Motion correction, Compression, Inspection

In this section, we focus on the steps to preprocess data in the maskNMF app. See the below image for how this part of the app looks at the beginning. It is assumed that you are launching the app from the docker container (as detailed in the “Installation” section).

The first step is to select the file to analyze. If you are launching this app through the official docker container, that means that in Step 3 of the Installation Guide, you specified the dataname already. The app automatically makes this file visible in the “mounted_data” folder of the Docker Filesystem. You can use the file selection bar (under “Step 1”) to browse through the app filesystem and select it.

Motion stabilized imaging data is critical for all subsequent data analysis in this pipeline - results will not be accurate if there is drift or motion in the image series. There are three ways to run motion correction (detailed below). After this, the next step is to run PMD data compression of the registered data. PMD Compression is an essential preprocessing step in our pipeline, allowing for faster data analysis and conservative noise reduction. For PMD, there are two parameters to select: a block height and a block width. At a high level, the PMD algorithms partitions the imaging FOV into overlapping blocks, runs a variant of truncated singular value decomposition on each block of the data, and then collates the results. As a general rule of thumb, the block dimensions should be at least (20, 20) and at most (50, 50). Each block should be large enough to cover a single neural signal (for example, a soma). Note that the default values in the picture above are (20, 20).

Before running compression, however, you need to specify whether to run motion correction and whether to save out the motion corrected movie. There are three approaches to doing this:

Approach 1: You do not run motion correction and directly compress the PMD video. You can consider taking this approach if, for example, the data has already been registered or if there is minimal motion due to experimental settings. Taking this approach will allow you to do a direct comparison between the raw data and the compressed outputs.

Approach 2: You run motion correction, save results, then run PMD Compression Here you register the data and guarantee that the results are explicitly saved out as another tiff file. Doing so will allow you to visualize motion corrected traces of the data and compare them to the traces of the data after the PMD compression step.

Approach 3: You run motion correction + PMD Compression on the fly without saving intermediate data. This approach essenially performs end-to-end motion correction + compression on the GPU. It is a hyper-efficient way to compress data. You will not be able to compare motion traces here with the PMD outputs here, but this approach should be used for time-constrained instances involving big data (for e.g. online adaptive experimentation).

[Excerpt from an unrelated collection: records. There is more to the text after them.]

theorem cutInto_blocksFrom {m hi : Nat} (hm : 1 ≤ m) {fuel s : Nat} (hs : s ≤ hi) (hfuel : hi + 1 ≤ s + fuel) :
    CutInto m hi s (blocksFrom m hi fuel s) := by
  induction fuel generalizing s with
  | zero => omega
  | succ fuel ih =>
    rw [blocksFrom, if_pos hs]
    by_cases hlast : hi < s + m
    · rw [Nat.min_eq_right (by omega), blocksFrom_of_lt (by omega)]
      exact .last hs hlast
    · rw [Nat.min_eq_left (by omega)]
      exact .full (by omega) (ih (by omega) (by omega))

theorem cutInto_blocks {m lo hi : Nat} (hm : 1 ≤ m) (h : lo ≤ hi) : CutInto m hi lo (blocks m lo hi) :=
  cutInto_blocksFrom hm h (by omega)

section
variable {m hi s : Nat} {l : List (Nat × Nat)}

theorem CutInto.positions (h : CutInto m hi s l) :
    (l.flatMap fun blk => List.range' blk.1 blk.2) = List.range' s (hi - s + 1) := by
  induction h with
  | last => simp
  | @full s _ hm _ ih =>
    rw [List.flatMap_cons, ih, List.range'_append_1]
    congr 1
    omega

/-- Every block lies inside the positions that are cut. -/
theorem CutInto.block_bounds (h : CutInto m hi s l) {blk : Nat × Nat} (hblk : blk ∈ l) :
    s ≤ blk.1 ∧ blk.1 + blk.2 ≤ hi + 1 := by
  induction h with
  | last =>
    cases List.mem_singleton.mp hblk
    exact ⟨le_rfl, by omega⟩
  | full _ _ ih =>
    obtain rfl | hrest := List.mem_cons.mp hblk
    · exact ⟨le_rfl, by omega⟩
    · have := ih hrest
      omega

theorem CutInto.length_bounds (hm : 1 ≤ m) (h : CutInto m hi s l) {blk : Nat × Nat} (hblk : blk ∈ l) :
    1 ≤ blk.2 ∧ blk.2 ≤ m := by
  induction h with
  | last =>
    cases List.mem_singleton.mp hblk
    omega
  | full _ _ ih =>
    obtain rfl | hrest := List.mem_cons.mp hblk
    · exact ⟨hm, le_rfl⟩
    · exact ih hrest

theorem CutInto.full_before_last (h : CutInto m hi s l) : ∀ blk ∈ l.dropLast, blk.2 = m := by
  induction h with
  | last => simp
  | full _ hrest ih =>
    cases hrest with
    | last => simp
    | full => simpa using ih

theorem CutInto.block_count (hm : 1 ≤ m) (h : CutInto m hi s l) : l.length = (hi - s + 1 + (m - 1)) / m := by
  induction h with
  | last =>
    rw [List.length_singleton, Nat.div_eq_of_lt_le (k := 1) (by omega) (by omega)]
  | @full s _ _ _ ih =>
    have hrange : hi - s + 1 + (m - 1) = hi - (s + m) + 1 + (m - 1) + m := by omega
    rw [List.length_cons, ih, hrange, Nat.add_div_right _ hm]

end

/-! ## The number of ones in a table (R122) -/

theorem xor_lt_two_pow_iff {m x j : Nat} (hx : x < 2 ^ m) : j ^^^ x < 2 ^ m ↔ j < 2 ^ m :=
  ⟨fun h => by simpa using Nat.xor_lt_two_pow h hx, fun h => Nat.xor_lt_two_pow h hx⟩

/-- Flipping the bits of `x` permutes the m-bit values. -/
theorem map_xor_range_perm {m x : Nat} (hx : x < 2 ^ m) :
    ((List.range (2 ^ m)).map fun j => j ^^^ x).Perm (List.range (2 ^ m)) := by
  refine (List.perm_ext_iff_of_nodup (List.nodup_range.map Nat.xor_left_injective) List.nodup_range).mpr fun b => ?_
  simp only [List.mem_map, List.mem_range]
  refine ⟨?_, fun hb => ⟨b ^^^ x, (xor_lt_two_pow_iff hx).mpr hb, by simp⟩⟩
  rintro ⟨j, hj, rfl⟩
  exact (xor_lt_two_pow_iff hx).mpr hj

theorem parity_two_pow (p : Nat) : parity (2 ^ p) = true := by
  rw [parity_eq_xorSum (Nat.pow_lt_pow_right (by omega) (Nat.lt_succ_self p)), xorSum_single (p := p) (by omega)]
  · exact Nat.testBit_two_pow_self
  · exact fun k _ hk => Nat.testBit_two_pow_of_ne hk.symm

/-- Flipping a position where `i` is 1 flips the dot product with `i`. -/
theorem dot_xor_two_pow {i p : Nat} (hp : i.testBit p = true) (j : Nat) : dot i (j ^^^ 2 ^ p) = !dot i j := by
  have hand : i &&& 2 ^ p = 2 ^ p := by rw [Nat.and_two_pow, hp, Bool.toNat_true, Nat.one_mul]
  rw [dot, Nat.and_xor_distrib_left, hand, parity_xor, parity_two_pow, Bool.xor_true, dot]

/-- A row other than row 0 has as many ones as zeros: a flipped bit pairs them up. -/
theorem two_mul_countP_dot {m i : Nat} (hi : i < 2 ^ m) (h0 : i ≠ 0) :
    2 * (List.range (2 ^ m)).countP (dot i) = 2 ^ m := by
  have hp : i.testBit (deg i).toNat = true := testBit_deg h0
  have hflip : (List.range (2 ^ m)).countP (dot i) = (List.range (2 ^ m)).countP fun j => !dot i j := by
    have hlt : 2 ^ (deg i).toNat < 2 ^ m := (Nat.ge_two_pow_of_testBit hp).trans_lt hi
    rw [← (map_xor_range_perm hlt).countP_eq, List.countP_map]
    exact List.countP_congr fun j _ => by simp [dot_xor_two_pow hp]
  have hall := List.length_eq_countP_add_countP (dot i) (l := List.range (2 ^ m))
  rw [List.length_range] at hall
  simp only [Bool.not_eq_true, Bool.decide_eq_false] at hall
  omega

theorem countP_tableRow_zero (m : Nat) : (tableRow m 0).countP (fun c => c.2) = 0 := by
  simp [tableRow, dot, parity_zero]

theorem countP_tableRow {m i : Nat} (hi : i < 2 ^ m) (h0 : i ≠ 0) :
    (tableRow m i).countP (fun c => c.2) = 2 ^ (m - 1) := by
  have hm : 0 < m := by
    by_contra hm
    simp [Nat.eq_zero_of_not_pos hm, h0] at hi
  have hrow : 2 * (tableRow m i).countP (fun c => c.2) = 2 ^ m := by
    rw [tableRow, List.countP_map]
    exact two_mul_countP_dot hi h0
  have hhalf := Nat.two_pow_pred_mul_two hm
  omega

/-! ## Writing the entries of a table (R49, R122) -/

theorem Memory.mem_write {mem : Memory} (h : Memory.wf mem) (idx : Nat) (v : Bool) (c : Nat × Bool) :
    c ∈ Memory.write mem idx v ↔ c = (idx, v) ∨ (c.1 ≠ idx ∧ c ∈ mem) := by
  obtain ⟨k, u⟩ := c
  rw [← Memory.read_eq_some_iff _ (Memory.write_wf mem idx v h), Memory.read_write mem idx v k h,
    ← Memory.read_eq_some_iff mem h]
  by_cases hk : k = idx
  · simp [hk, eq_comm]
  · simp [hk]

theorem Memory.eq_of_mem {mem : Memory} (h : Memory.wf mem) {c d : Nat × Bool} (hc : c ∈ mem) (hd : d ∈ mem)
    (hkey : c.1 = d.1) : c = d := by
  have hc' := (Memory.read_eq_some_iff mem h c.1 c.2).mpr hc
  have hd' := (Memory.read_eq_some_iff mem h d.1 d.2).mpr hd
  rw [hkey, hd'] at hc'
  exact Prod.ext hkey (Option.some.inj hc').symm

theorem Memory.ext_of_mem {m1 m2 : Memory} (h1 : Memory.wf m1) (h2 : Memory.wf m2) (h : ∀ c, c ∈ m1 ↔ c ∈ m2) :
    m1 = m2 :=
  Memory.ext_of_read h1 h2 fun idx => Option.ext fun v => by
    rw [Memory.read_eq_some_iff m1 h1, Memory.read_eq_some_iff m2 h2, h]

/-- The memory after the entries of `l` are written in turn. -/
def Memory.writeAll (mem : Memory) (l : List (Nat × Bool)) : Memory :=
  l.foldl (fun mem c => Memory.write mem c.1 c.2) mem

Here is how the results will look after you have run all of these steps:

The app provides functionality for convenient viewing: you can zoom in and out of any of the images, you can use the scroll bar to scroll through frames of the individual movie (more on this below), and you can do the same kinds of things for the temporal traces. Note in the “Registered and Compresed PMD Frame” panel, there is a black drawing over the prominent cell. The Dash app allows for manual ROI selection; upon drawing an ROI, the ROI averaged PMD and/or raw traces will be generated. This can be useful for quickly examining the quality of a dataset before doing further analysis. You can also do this at the single-pixel level; by selecting the “zoom” feature (see below) and clicking a pixel, the app will automatically show you the PMD and (if applicable) raw traces of the data. In general, by hovering your cursor over all the figures, you can see the different ways in which you can interact with the figure (zooming in/out, annotations, and more). See the below image for an illustration:

Dash apps generally aren’t efficient for video rendering, and that isn’t the purpose of this app. This app is for fast and efficient preprocessing and inspection of extracted sources. We know, however, that inspection of final processed images/movies is a critical component of data inspection, so we have created an export feature and a napari plugin to view these compressed movies locally on your personal computer very efficiently. We also provide a minimal set of python scripts to convert the compressed image series into a traditional format, like tiff, for inspection in any standard tool. We note, however, that this last step will generate a large movie, of comparable size to the original raw data.